A response to his victimhood analysis
By Matthew Fraser, Opinions Editor
Arguing against economic bailouts by using political sadism seems like a bad idea.
There has long been a section of the conservative right that loathes the “Welfare Queen”: a fictionalized woman, usually black, who failed her way through life, pumps out some kids, and seeks to live the rest of her days on government handouts. This stereotype was first brought to fame by Ronald Reagan and based on a Chicago woman named Linda Taylor. However, in the long years since Reagan, the conservative ideology has maintained, upheld, and refined the image of the welfare queen. The modern Republican Party resurrects and trots this image around frequently to highlight the supposed unfairness of a system that suckles the lazy by stealing from the working. The image is used to express a weakness in society and a sinister rot that will bring America to its knees and though the very Chicago newspaper that birthed the myth has reiterated its non-existence, the specter is still trotted out for votes.
In more recent years, a new boogeyman has risen to the fore for conservatives to decry and loathe. This one is constantly overcome with emotions, frequently censorious, overbearingly restrictive, and sensitive to every imagined slight. It is the spectre of the victim: one who sees the outside as conspiring and plotting to hurt them, all while engaging in what some call “the Oppression Olympics.” Where the welfare queen was lazy, the victim is self absorbed.
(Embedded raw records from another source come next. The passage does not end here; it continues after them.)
/-! Blocks in a row (R163) -/

/-- The count of crossings goes on from any start; the detector does not depend on it. -/
theorem zcScan_from (sr : Word) (z : ZcState) (n : Word) (xs : List Word) :
    zcScan sr (z, n) xs = ((zcScan sr (z, 0) xs).1, n + (zcScan sr (z, 0) xs).2) := by
  induction xs generalizing z n with
  | nil => simp
  | cons x xs ih =>
    rw [zcScan_cons, zcScan_cons, ih _ (if zcCrosses z x then n + 1 else n), ih _ (if zcCrosses z x then 0 + 1 else 0)]
    split_ifs
    · rw [zero_add, add_assoc]
    · rw [zero_add]

/-- Legal blocks of ZC_PROCESS, one after another, scan all their samples as one sequence; the last one reports the
estimate, and RESULT1 over all of them adds up to the crossings of the whole. -/
theorem runBlocks_zcProcess (blocks : List StagedBlock) (s : State)
    (hwf : ∀ b ∈ blocks, (Instr.zcProcess b.2).wellFormed = true) :
    ∃ t, runBlocks .zcProcess blocks s = .next t ∧
      t.zc = (zcScan Config.sampleRate (s.zc, 0) (blocks.map StagedBlock.samples).flatten).1 ∧
      crossingsReported blocks s = (zcScan Config.sampleRate (s.zc, 0) (blocks.map StagedBlock.samples).flatten).2 ∧
      (blocks ≠ [] → t.result0 = t.zc.freq) ∧ (s.snap.armed = false → t.snap = s.snap) := by
  induction blocks generalizing s with
  | nil => exact ⟨s, rfl, rfl, rfl, absurd rfl, fun _ => rfl⟩
  | cons b rest ih =>
    obtain ⟨hb, hrest⟩ := List.forall_mem_cons.mp hwf
    obtain ⟨r, hr⟩ : ∃ r, r = zcScan Config.sampleRate (s.zc, 0) b.samples := ⟨_, rfl⟩
    have hexec := (ExecTo.zcProcess (s := { s with inBlk := b.1 }) (wellFormed_zcProcess b.2 ▸ hb) hr).exec_eq
    obtain ⟨t, ht, hzc, hcrossings, hresult, hsnap⟩ := ih (complete .ok (setResults r.1.freq r.2
      { s with inBlk := b.1, zc := r.1, snap := snapCapture b.samples s.snap })) hrest
    have hscan : zcScan Config.sampleRate (s.zc, 0) ((b :: rest).map StagedBlock.samples).flatten =
        ((zcScan Config.sampleRate (r.1, 0) (rest.map StagedBlock.samples).flatten).1,
          r.2 + (zcScan Config.sampleRate (r.1, 0) (rest.map StagedBlock.samples).flatten).2) := by
      rw [List.map_cons, List.flatten_cons, zcScan_append, ← hr, ← zcScan_from]
    refine ⟨t, ?_, ?_, ?_, fun _ => ?_, fun hidle => ?_⟩
    · simp only [runBlocks, hexec]
      exact ht
    · rw [hscan]
      exact hzc
    · rw [hscan]
      simp only [crossingsReported, hexec]
      exact congrArg (r.2 + ·) hcrossings
    · cases rest with
      | nil =>
        obtain rfl := Host.Outcome.next.inj ht
        rfl
      | cons => exact hresult nofun
    · exact (hsnap (by rw [complete_snap, setResults_snap, snapCapture_idle hidle]; exact hidle)).trans
        (snapCapture_idle hidle)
When the welfare queen was devising new and evermore insidious ways to pull money from the government, the victim sees the government as the only answer to the swords raised against them. If the two were to fuse, the Republic would surely fall.
Enter Congressman Dan Crenshaw, a retired marine who rocketed to public fame after Pete Davidson called him a “hitman in a porno movie” and mocked the war wound that would force Crenshaw to retire. Since that joke, Crenshaw has managed to make himself a media mainstay with regular columns in many of the main conservative papers and frequent appearances on Fox News and the Joe Rogan Experience (JRE). In one such column for the Daily Wire, (posted without paywall on his Instagram page) Crenshaw rails against “victimhood” culture and labels it a cultural battle between “fortitude and fragility.” As Crenshaw throws faux culture war touchstones like The Cat in the Hat alongside parables spoken by Jesus, you can’t help but be incredulous that anyone of faith would put the two together. Yet the goal is to galvanize the right wing who thinks both the Bible and Dr. Seuss represent their heritage under attack. As he juxtaposes the “proud family man [who] might return a welfare check after getting back on his feet” against the “fully employed Americans anxiously await[ing] their $1,400 COVID payment,” it’s clear that Crenshaw wants to paint a picture of two Americas: the hard workers and the victims seeking aid.
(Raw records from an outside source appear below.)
-- ==== Sys2Proof/Machine/State.lean ====
section
/-! DEFINITION. The state of the PFE (10_state.md section 2, R37 to R42) beside the environment's input rows, its reset value
(R53), and the reasons a step could stop for (there are none: R21). -/

namespace Sys2Proof.Machine

/-- `rd_state` (R38). The unreachable encoding 7 is left out of the type, as R45 allows (log 8). -/
inductive RdState where
  /-- `S_STX`, the source's `AwaitSTX`. -/
  | stx
  /-- `S_ADDR`, the source's `AwaitAddress`. -/
  | addr
  /-- `S_LEN`, the source's `AwaitLength`. -/
  | len
  /-- `S_DATA`, the source's `ReadingData`. -/
  | data
  /-- `S_CKS`, the source's `AwaitChecksum`. -/
  | cks
  /-- `S_ETX`, the source's `AwaitETX`. -/
  | etx
  /-- `S_DRAIN`, the drain of the source's resync. -/
  | drain
  deriving DecidableEq, Repr

/-- The reader's registers (R37). -/
structure Reader where
  /-- `rd_state`. -/
  state : RdState
  /-- `rd_addr`: ADDRESS of the frame being received. -/
  addr : Byte
  /-- `rd_len`: declared or implied LENGTH. -/
  len : BitVec 4
  /-- `rd_cnt`: DATA bytes stored so far. -/
  cnt : BitVec 4
  /-- `rd_data[0..7]`: DATA bytes of the frame being received. -/
  data : Bytes 8
  /-- `rd_fb`: the frame is in the fallback short form. -/
  fb : Bool
  /-- `rd_closed`: set by end of stream or read failure, until `link_up = 0`. -/
  closed : Bool
  deriving DecidableEq, Repr

/-- The frame output register (R39). -/
structure RxFrame where
  /-- `rxf_valid_reg`: a received frame waits for the consumer. -/
  valid : Bool
  /-- `rxf_addr_reg`. -/
  addr : Byte
  /-- `rxf_len_reg`. -/
  len : BitVec 4
  /-- `rxf_data_reg[0..7]`. -/
  data : Bytes 8
  deriving DecidableEq, Repr

/-- An entry of the transmit queue (R40): the fields of a frame, not its bytes. -/
structure TxEntry where
  addr : Byte
  len : BitVec 4
  data : Bytes 8
  deriving DecidableEq, Repr

/-- `res_code` (R90); each of the four 2-bit values has a name. -/
inductive ResCode where
  /-- 0 OK. -/
  | ok
  /-- 1 E_PAYLOAD_LEN. -/
  | payloadLen
  /-- 2 E_CKSUM_LEN. -/
  | cksumLen
  /-- 3 E_ILLEGAL_OP. -/
  | illegalOp
  deriving DecidableEq, Repr

/-- The result registers of CU (R27). -/
structure Result where
  /-- `res_valid`: 1 in the cycle after a command transfer. -/
  valid : Bool
  /-- `res_op`. -/
  op : BitVec 4
  /-- `res_code`. -/
  code : ResCode
  /-- `res_cks`. -/
  cks : Byte
  /-- `res_flen`. -/
  flen : BitVec 4
  /-- `res_frame[0..12]`. -/
  frame : Bytes 13
  deriving DecidableEq, Repr

/-- The state of a PFE built with the parameters `p`: they fix the width of the spacing counter (R16). `rd`, `rxf`, `txq`, `spCnt`,
`st` and `res` are the PFE's own state elements; `env` and `drawn` are the model's fields for the environment that drives the
inputs (log 1). -/
structure Engine (p : Params) where
  /-- The reader's registers (R37). -/
  rd : Reader
  /-- The frame output register (R39). -/
  rxf : RxFrame
  /-- The transmit queue, the oldest entry first (R40); `txq_count` is its length (log 7). -/
  txq : List TxEntry
  /-- `sp_cnt`, the spacing counter, `W_SP` bits (R16, R41; log 6). -/
  spCnt : BitVec p.spWidth
  /-- `st[7:0]`, the sticky status bits (R42, R46). -/
  st : BitVec 8
  /-- The result registers (R27). -/
  res : Result
  /-- The input rows of the coming cycles, the current cycle's first (R7, R93). -/
  env : List Inputs
  /-- How many free input rows have been drawn so far. -/
  drawn : Nat
  deriving DecidableEq, Repr

/-- The machine's state: a PFE built with the parameters of this hardware. -/
structure State extends Engine Config.params
  deriving DecidableEq, Repr

/-- Why the machine could stop with a fault. There is no constructor: "The PFE has no fault state and no stuck state: in every
state and for every input it has exactly one next state" (R21). -/
inductive Fault
  deriving DecidableEq, Repr

/-- Why an instruction could have no meaning in the model. -/
inductive Refusal where
  /-- Raised by an arm of `exec` whose instruction has no meaning yet. Safe: the run stops. No arm raises it. -/
  | notModelled (mnemonic : String)
  deriving DecidableEq, Repr

/-- The reader's registers after reset (R53). -/
def Reader.reset : Reader :=
  { state := .stx, addr := 0, len := 0, cnt := 0, data := Vector.replicate 8 0, fb := false, closed := false }

/-- The frame output register after reset (R53). -/
def RxFrame.reset : RxFrame := { valid := false, addr := 0, len := 0, data := Vector.replicate 8 0 }

/-- The result registers after reset (R53). -/
def Result.reset : Result :=
  { valid := false, op := 0, code := .ok, cks := 0, flen := 0, frame := Vector.replicate 13 0 }

/-- A PFE right after a reset cycle (R53, R159). No input row is listed and no free row has been drawn: DESIGN CHOICE,
the model's own fields (log 14). -/
def Engine.reset {p : Params} : Engine p :=
  { rd := Reader.reset, rxf := RxFrame.reset, txq := [], spCnt := BitVec.zero _, st := 0, res := Result.reset, env := []
    drawn := 0 }

/-- The machine right after a reset cycle (R53, R159). -/
def State.reset : State := { toEngine := Engine.reset }

end Sys2Proof.Machine
end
Maybe I have followed Crenshaw’s career for too long, but it becomes clear as this goes on that he has taken exactly the wrong lesson from his time in the forces. At one point he writes: “In the relative comforts of the modern world, where true trauma and hardship are harder and harder to come by, this affinity for victimhood narrative construction manifests in more and more ridiculous ways.” This almost exactly echoes a joke he had earlier made that the hardest thing AOC has had to do in her life is remember whether a table ordered “still or sparkling.” Setting aside that this barb was sent during an economic downturn that has decimated restaurants, the idea of belittling service workers because they weren’t soldiers is ludicrous. Unless his ideal world is one in which everyone goes through military training and sees active duty, there will be far more people whose lives mirror AOC’s than his.
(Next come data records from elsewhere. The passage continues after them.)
-- ==== Sys2Proof/Machine/Ops.lean ====
section
/-! DEFINITION. The shared operations of the PFE: the checksum generator and packet assembler (40_codec.md), the reader's buffer
clear and resync (41_reader.md R118, the nearest thing the PFE has to taking and leaving an exception: R149, R150), the queue
(20_memory.md R67), the writes of the three units (10_state.md R50, R52), the reset cycle and the input rows. -/

namespace Sys2Proof.Machine

/-! ### Byte sequences and the Frame Codec -/

/-- `sum(s)`, the natural-number sum of the bytes (R18). -/
def sumBytes : List Byte → Nat
  | [] => 0
  | b :: bs => b.toNat + sumBytes bs

/-- `cks8(s) = (0x100 - (sum(s) mod 256)) mod 256` (R94). -/
def cks8 (s : List Byte) : Byte := BitVec.ofNat 8 ((0x100 - sumBytes s % 256) % 256)

/-- `h = [0x0F, a, len(d)] ++ d` of R96: the bytes a frame's checksum covers (R77). -/
def frameHead (a : Byte) (d : List Byte) : List Byte := Config.stx :: a :: BitVec.ofNat 8 d.length :: d

/-- `assemble(a, d) = h ++ [cks8(h), 0x04]` (R96). -/
def assemble (a : Byte) (d : List Byte) : List Byte := frameHead a d ++ [cks8 (frameHead a d), Config.etx]

/-- The bytes of `l` at indices 0 to `n - 1` of a port or register, 0 from the end of `l` on (R58). -/
def padBytes (n : Nat) (l : List Byte) : Bytes n := Vector.ofFn fun i => l.getD i.val 0

/-- `v[0..len)`. -/
def prefixBytes {n : Nat} (v : Bytes n) (len : Nat) : List Byte := v.toList.take len

/-- `rd_data[0..rd_len)`. -/
def Reader.payload (r : Reader) : List Byte := prefixBytes r.data r.len.toNat

/-- `rxf_data_reg[0..rxf_len_reg)`. -/
def RxFrame.payload (f : RxFrame) : List Byte := prefixBytes f.data f.len.toNat

/-- The normalized frame the frame output port presents (R29). -/
def RxFrame.frame (f : RxFrame) : List Byte := assemble f.addr f.payload

/-- `h.data[0..h.len)` of a queue entry. -/
def TxEntry.payload (e : TxEntry) : List Byte := prefixBytes e.data e.len.toNat

/-- The bytes of a queue entry: `assemble(addr, data[0..len))` (R30, R40). -/
def TxEntry.frame (e : TxEntry) : List Byte := assemble e.addr e.payload

/-- The queue entry SEND pushes: `{addr, len, data[0..len) ++ zeros to 8 bytes}` (R126). -/
def TxEntry.ofPayload (a : Byte) (d : List Byte) : TxEntry :=
  { addr := a, len := BitVec.ofNat 4 d.length, data := padBytes 8 d }

/-! ### The reader's buffer -/

/-- `clear_rd()` (R118). -/
def Reader.clear (r : Reader) : Reader :=
  { r with addr := 0, len := 0, cnt := 0, data := Vector.replicate 8 0, fb := false }

/-- `resync()`, the recovery after a checksum or ETX violation (R118). -/
def Reader.resync (p : Params) (r : Reader) : Reader :=
  { r.clear with state := if p.drainOnError then .drain else .stx }

/-! ### The writes of the three units -/

/-- What CU writes in a cycle (R50): the result registers, at most one queue entry, and its masks of sticky bits (R52). -/
structure CuWrites where
  result : Result
  push : Option TxEntry
  clear : BitVec 8
  set : BitVec 8
  deriving DecidableEq, Repr

/-- CU's writes alone, at a state. Set wins over clear (R52). -/
def applyCu {p : Params} (s : Engine p) (w : CuWrites) : Engine p :=
  { s with res := w.result, txq := s.txq ++ w.push.toList, st := (s.st &&& ~~~w.clear) ||| w.set }

/-- CU's writes in a cycle without a command transfer: `res_valid <- 0`, the other result registers keep their values
(R142). -/
def noTransfer {p : Params} (s : Engine p) : CuWrites :=
  { result := { s.res with valid := false }, push := none, clear := 0, set := 0 }

/-- `txq_count == P_TXQ_DEPTH`, the condition that holds a SEND (R26). -/
def Engine.queueFull {p : Params} (s : Engine p) : Bool := s.txq.length == p.txqDepth

/-- `txq_count` (R40): the number of queue entries (log 7). -/
def Engine.txqCount {p : Params} (s : Engine p) : BitVec 4 := BitVec.ofNat 4 s.txq.length

/-- The reader event of a cycle (R91). -/
inductive RdEvent where
  | none | badStx | lenFallback | badCksum | badEtx | closed | ioErr | frame
  deriving DecidableEq, Repr

/-- What RD writes in a cycle (R50), with the event it reports (R33) and its mask of sticky bits. -/
structure RdWrites where
  rd : Reader
  rxf : RxFrame
  event : RdEvent
  set : BitVec 8
  deriving DecidableEq, Repr

/-- RD's writes alone, at a state. -/
def applyRd {p : Params} (s : Engine p) (w : RdWrites) : Engine p :=
  { s with rd := w.rd, rxf := w.rxf, st := s.st ||| w.set }

/-- What SS writes in a cycle (R50): whether it removes the queue head, the spacing counter, its drop event and mask. -/
structure SsWrites (p : Params) where
  pop : Bool
  spCnt : BitVec p.spWidth
  txFail : Bool
  set : BitVec 8
  deriving DecidableEq, Repr

/-- SS's writes alone, at a state: the removal takes the head (R67). -/
def applySs {p : Params} (s : Engine p) (w : SsWrites p) : Engine p :=
  { s with txq := if w.pop then s.txq.tail else s.txq, spCnt := w.spCnt, st := s.st ||| w.set }

/-! ### The input rows and the reset cycle -/

/-- The inputs of the current cycle: the first listed row, or the next free row where none is listed (R7; log 1). -/
def Engine.now {p : Params} (s : Engine p) : Inputs :=
  match s.env with
  | [] => Config.freeInputs s.drawn
  | row :: _ => row

/-- The clock moves on: the current cycle's row, listed or free, is used up. -/
def Engine.nextRow {p : Params} (s : Engine p) : Engine p :=
  { s with env := s.env.tail, drawn := if s.env.isEmpty then s.drawn + 1 else s.drawn }

/-- A reset cycle: "every state element takes its reset value" (R157). The rows of the coming cycles belong to the
environment and stay. -/
def Engine.resetCycle {p : Params} (s : Engine p) : Engine p :=
  { Engine.reset with env := s.nextRow.env, drawn := s.nextRow.drawn }

/-- The command presented in the current cycle, if any (R25). -/
def fetchCommand (s : State) : Option Instr :=
  if s.now.cmdValid then some (decodeCommand s.now.cmdWord) else none

/-- The receive event of the current cycle; every cycle has one (R88). -/
def fetchReceive (s : State) : Instr := decodeReceive s.now.rxWord

/-- The row of R93 that presents a port's word. -/
def portRow : PortWord → Inputs
  | .command w => Inputs.commandRow w
  | .receive w => Inputs.receiveRow w

/-- `s` with the current cycle's row replaced by the one of R93 that presents the word `w` (log 2). -/
def State.placeWord (s : State) (w : PortWord) : State :=
  { toEngine := { s.toEngine with env := portRow w :: s.env.tail } }

end Sys2Proof.Machine
end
In a recent return to the JRE, Crenshaw outlined his opposition to the stimulus cheques by opening with, “There is value in suffering.” When millions of people are currently facing economic ruination in your country and your state has only just recovered from a horrendous natural disaster, arguing against economic bailouts by using political sadism seems like a bad idea. In fact, after torching “lived experiences” in the aforementioned article, Crenshaw falls upon his own experiences to justify denying untold millions of Americans direct cash help. Even though 78 percent of Americans (including 64 percent of Republicans) support the cheques, apparently, the fact that some of Crenshaw’s war buddies received cheques is evidence that the government is overreaching. As I alluded to earlier, Crenshaw is convinced of the idea that the government helping people “will create a weak society that is unable to sustain itself.” Worse still, Crenshaw tries to position himself as some noble truthsayer in denying people the aid that they need. Crenshaw’s explanation was so bad that political commentator and fellow conservative Saagar Enjeti nearly blew a gasket tearing apart all the horrible ideas espoused by the congressman. It’s nice to know that there are people on the other side who also see Crenshaw’s Hunger Games society as ludicrous.
Unfortunately, the people in his district probably don’t care and likely aren’t affected by the ideas Crenshaw stands behind. Instead, it will only be the poor working class that will feel the suffering of his “pick yourself up by the bootstraps” dogma. I guess the story of kindness and generosity that is the literal foundation of both the bible and the Grinch Who Stole Christmas is irrelevant to some politicians.